Generator objects conform to both the iterable protocol and the iterator protocol. This means…

var g = generator()
// a generator object g is built using the generator function
typeof g[Symbol.iterator] === 'function'
// it's an iterable because it has an @@iterator
typeof g.next === 'function'
// it's also an iterator because it has a .next method
g[Symbol.iterator]() === g
// the iterator for a generator object is the generator object itself
console.log([...g])
// <- ['f', 'o', 'o']
console.log(Array.from(g))
// <- ['f', 'o', 'o']

_{(This article is starting to sound an awful lot like a Math course…)}

When you create a generator object (I’ll just call them “generator” from here on out), you’ll get an iterator that uses the generator to produce its sequence.
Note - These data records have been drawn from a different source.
-- ==== Sys2Proof/Tests/Slice0.lean ====
section
/-! SUPPORT. Tests: expected values come from spec/ (95_test_vectors.md, its tables named in each docstring, or a rule),
none from the model. Then, for each statement with hypotheses, states and operands that meet them together. -/

namespace Sys2Proof.Tests

open Sys2Proof Sys2Proof.Machine

/-! ### Helpers -/

/-- A session over a buffer at 0x1000; a byte that is 0 is left unlisted. -/
def session (bytes : List Byte) (len : BitLen) (pos snap : Cursor) : State :=
  { State.reset with
    base := 0x1000, len := len, pos := pos, snap := snap
    mem := (bytes.zipIdx.filter fun c => c.1 ≠ 0).map fun c => (0x1000 + c.2, c.1) }

/-- The state with operands on the ports. -/
def withArgs (s : State) (a : Addr) (b : BitLen) : State := s.setPort { cmd := 0, argA := a, argB := b }

/-- What the tables of 95_test_vectors.md show: `RESULT`, `ST`, `POS` and the remaining bits. -/
def shown : Host.Outcome State Fault Refusal → Option (Result × BitVec 3 × Nat × Int)
  | .next t => t.response.map fun r => (r.result, r.st, t.pos.toNat, bitsLeft t)
  | .fault _ => none
  | .refused _ => none

/-- The four registers of a next state. -/
def registers : Host.Outcome State Fault Refusal → Option (Addr × BitLen × Cursor × Cursor)
  | .next t => some (t.base, t.len, t.pos, t.snap)
  | .fault _ => none
  | .refused _ => none

/-- The state whose next input is a command of this word. -/
def issuing (s : State) (w : CmdWord) : State := s.setInputs [.command { cmd := w, argA := 0, argB := 0 }]

/-! ### Well-formedness -/

/-- R63: the ill-formed term of the one check, and its word. -/
theorem test_wellFormed_refuses_width_33 :
    (Instr.readBits 33).wellFormed = false ∧ decode (encode (.readBits 33)) = .error .widthTooLarge := by decide

theorem test_wellFormed_refuses_width_63 :
    (Instr.readBits 63).wellFormed = false ∧ decode (encode (.readBits 63)) = .error .widthTooLarge := by decide

theorem test_wellFormed_accepts_width_32 : (Instr.readBits 32).wellFormed = true := by decide

/-! ### Decoding: `OP` 4 bits, `RSV` 22 bits, `N` 6 bits (R61, R62) -/

theorem test_decode_init : decode 0b0001_0000000000000000000000_000000#32 = .ok .init := by decide
theorem test_decode_readBits_0 : decode 0b0010_0000000000000000000000_000000#32 = .ok (.readBits 0) := by decide
theorem test_decode_readBits_21 : decode 0b0010_0000000000000000000000_010101#32 = .ok (.readBits 21) := by decide
theorem test_decode_readBits_32 : decode 0b0010_0000000000000000000000_100000#32 = .ok (.readBits 32) := by decide
theorem test_decode_skipBits : decode 0b0011_0000000000000000000000_000000#32 = .ok .skipBits := by decide
theorem test_decode_readUe : decode 0b0100_0000000000000000000000_000000#32 = .ok .readUe := by decide
theorem test_decode_readSe : decode 0b0101_0000000000000000000000_000000#32 = .ok .readSe := by decide
theorem test_decode_bitsLeft : decode 0b0110_0000000000000000000000_000000#32 = .ok .bitsLeft := by decide
theorem test_decode_snap : decode 0b0111_0000000000000000000000_000000#32 = .ok .snap := by decide
theorem test_decode_restore : decode 0b1000_0000000000000000000000_000000#32 = .ok .restore := by decide

/-- R62: every unassigned operation code. -/
theorem test_decode_unassigned : ∀ op : BitVec 4, op = 0 ∨ 9 ≤ op.toNat →
    decode (op ++ 0#28) = .error .unassignedOp := by decide

/-- R63: one reserved bit, at each end of `RSV`. -/
theorem test_decode_reserved :
    decode 0b0110_1000000000000000000000_000000#32 = .error .reservedBits
      ∧ decode 0b0010_0000000000000000000001_000000#32 = .error .reservedBits := by decide

/-- R63: a width where the operation has none. -/
theorem test_decode_stray : decode 0b1000_0000000000000000000000_100000#32 = .error .strayWidth := by decide

/-- The table's numbering is the command word's own (one 32-bit word). -/
theorem test_decodeTableWord :
    decodeTableWord 32 0x20000014 = some (.readBits 20) ∧ decodeTableWord 32 0x90000000 = none := by decide

/-- The word that `withFetchWord` places is the one that the next step runs (FW4, step 3). -/
theorem test_withFetchWord :
    shown (step ((session [0xFF] 8 12 0).withFetchWord 32 0x60000000)) = some (0xFFFFFFFFFFFFFFFC, 0b010#3, 12, -4) := by
  decide

/-! ### The commands -/

/-- FW5, step 4. -/
theorem test_init : let s := withArgs (session [0xFF, 0xFF] 5 8 3) 0x1000 13
    shown (exec .init s) = some (0, 0b000#3, 0, 13) ∧ registers (exec .init s) = some (0x1000, 13, 0, 0) := by decide

/-- FW2, step 6: 32 bits, unaligned. -/
theorem test_readBits_unaligned :
    shown (exec (.readBits 32) (session [0xDE, 0xAD, 0xBE, 0xEF, 0x5A] 40 4 0)) = some (0xEADBEEF5, 0b000#3, 36, 4) := by
  decide

/-- FW5, step 5: a length that is no multiple of 8, past the end. -/
theorem test_readBits_past_the_end :
    shown (exec (.readBits 16) (session [0xFF, 0xFF] 13 0 0)) = some (0xFFF8, 0b010#3, 16, -3) := by decide

/-- FW7, step 3. -/
theorem test_skipBits :
    shown (exec .skipBits (withArgs (session [0, 0, 0, 0, 0, 0x1F] 48 0 0) 0 43)) = some (0, 0b000#3, 43, 5) := by decide

/-- FW8, step 5: the cursor saturates. -/
theorem test_skipBits_saturates :
    shown (exec .skipBits (withArgs (session [] 0 8589934590 0) 0 0xFFFFFFFF))
      = some (0, 0b010#3, 8589934591, -8589934591) := by decide

/-- EG1, step 5: codeword `00111`. -/
theorem test_readUe : shown (exec .readUe (session [0xA6, 0x43, 0x88] 24 12 0)) = some (6, 0b000#3, 17, 7) := by decide

/-- EG3, step 2: 32 zeros in the buffer. -/
theorem test_readUe_failure :
    shown (exec .readUe (session [0, 0, 0, 0, 0x80] 40 0 0)) = some (0xFFFFFFFF, 0b110#3, 41, -1) := by decide

/-- EG7, step 6: `-2`. -/
theorem test_readSe :
    shown (exec .readSe (session [0xA6, 0x42, 0x80] 24 12 0)) = some (0xFFFFFFFFFFFFFFFE, 0b000#3, 17, 7) := by decide

/-- EG9, step 2. -/
theorem test_readSe_failure :
    shown (exec .readSe (session [] 8 0 0)) = some (0xFFFFFFFF80000000, 0b110#3, 9, -1) := by decide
Whenever a yield expression is reached, that value is emitted by the iterator and function execution is suspended.

Let’s use a different example, this time with some other statements mixed in between yield expressions. This is a simple generator but it behaves in an interesting enough way for our purposes here.

function* generator () {
  yield 'p'
  console.log('o')
  yield 'n'
  console.log('y')
  yield 'f'
  console.log('o')
  yield 'o'
  console.log('!')
}

If we use a for..of loop, this will print ponyfoo! one character at a time, as expected.

var foo = generator()
for (let pony of foo) {
  console.log(pony)
  // <- 'p'
  // <- 'o'
  // <- 'n'
  // <- 'y'
  // <- 'f'
  // <- 'o'
  // <- 'o'
  // <- '!'
}

What about using the spread [...foo] syntax? Things turn out a little different here. This might be a little unexpected, but that’s how generators work, everything that’s not yielded ends up becoming a side effect. As the sequence is being constructed, the console.log statements in between yield calls are executed, and they print characters to the console before foo is spread over an array. The previous example worked because we were printing characters as soon as they were pulled from the sequence, instead of waiting to construct a range for the entire sequence first.

var foo = generator()
console.log([...foo])
// <- 'o'
// <- 'y'
// <- 'o'
// <- '!'
// <- ['p', 'n', 'f', 'o']

A neat aspect of generator functions is that you can also use yield* to delegate to another generator function. Want a very contrived way to split 'ponyfoo' into individual characters? Since strings in ES6 adhere to the iterable protocol, you could do the following.

function* generator () {
  yield* 'ponyfoo'
}
console.log([...generator()])
// <- ['p', 'o', 'n', 'y', 'f', 'o', 'o']

Of course, in the real world you could just do [...'ponyfoo'], since spread supports iterables just fine. Just like you could yield* a string, you can yield* anything that adheres to the iterable protocol. That includes other generators, arrays, and come ES6 – just about anything.

var foo = {
  [Symbol.iterator]: () => ({
    items: ['p', 'o', 'n', 'y', 'f', 'o', 'o'],
    next: function next () {
      return {
        done: this.items.length === 0,
        value: this.items.shift()
      }
    }
  })
}
function* multiplier (value) {
  yield value * 2
  yield value * 3
  yield value * 4
  yield value * 5
}
function* trailmix () {
  yield 0
  yield* [1, 2]
  yield* [...multiplier(2)]
  yield* multiplier(3)
  yield* foo
}
console.log([...trailmix()])
// <- [0, 1, 2, 4, 6, 8, 10, 6, 9, 12, 15, 'p', 'o', 'n', 'y', 'f', 'o', 'o']

You could also iterate the sequence by hand, calling .next(). This approach gives you the most control over the iteration, but it’s also the most involved. There’s a few features you can leverage here that give you even more control over the iteration.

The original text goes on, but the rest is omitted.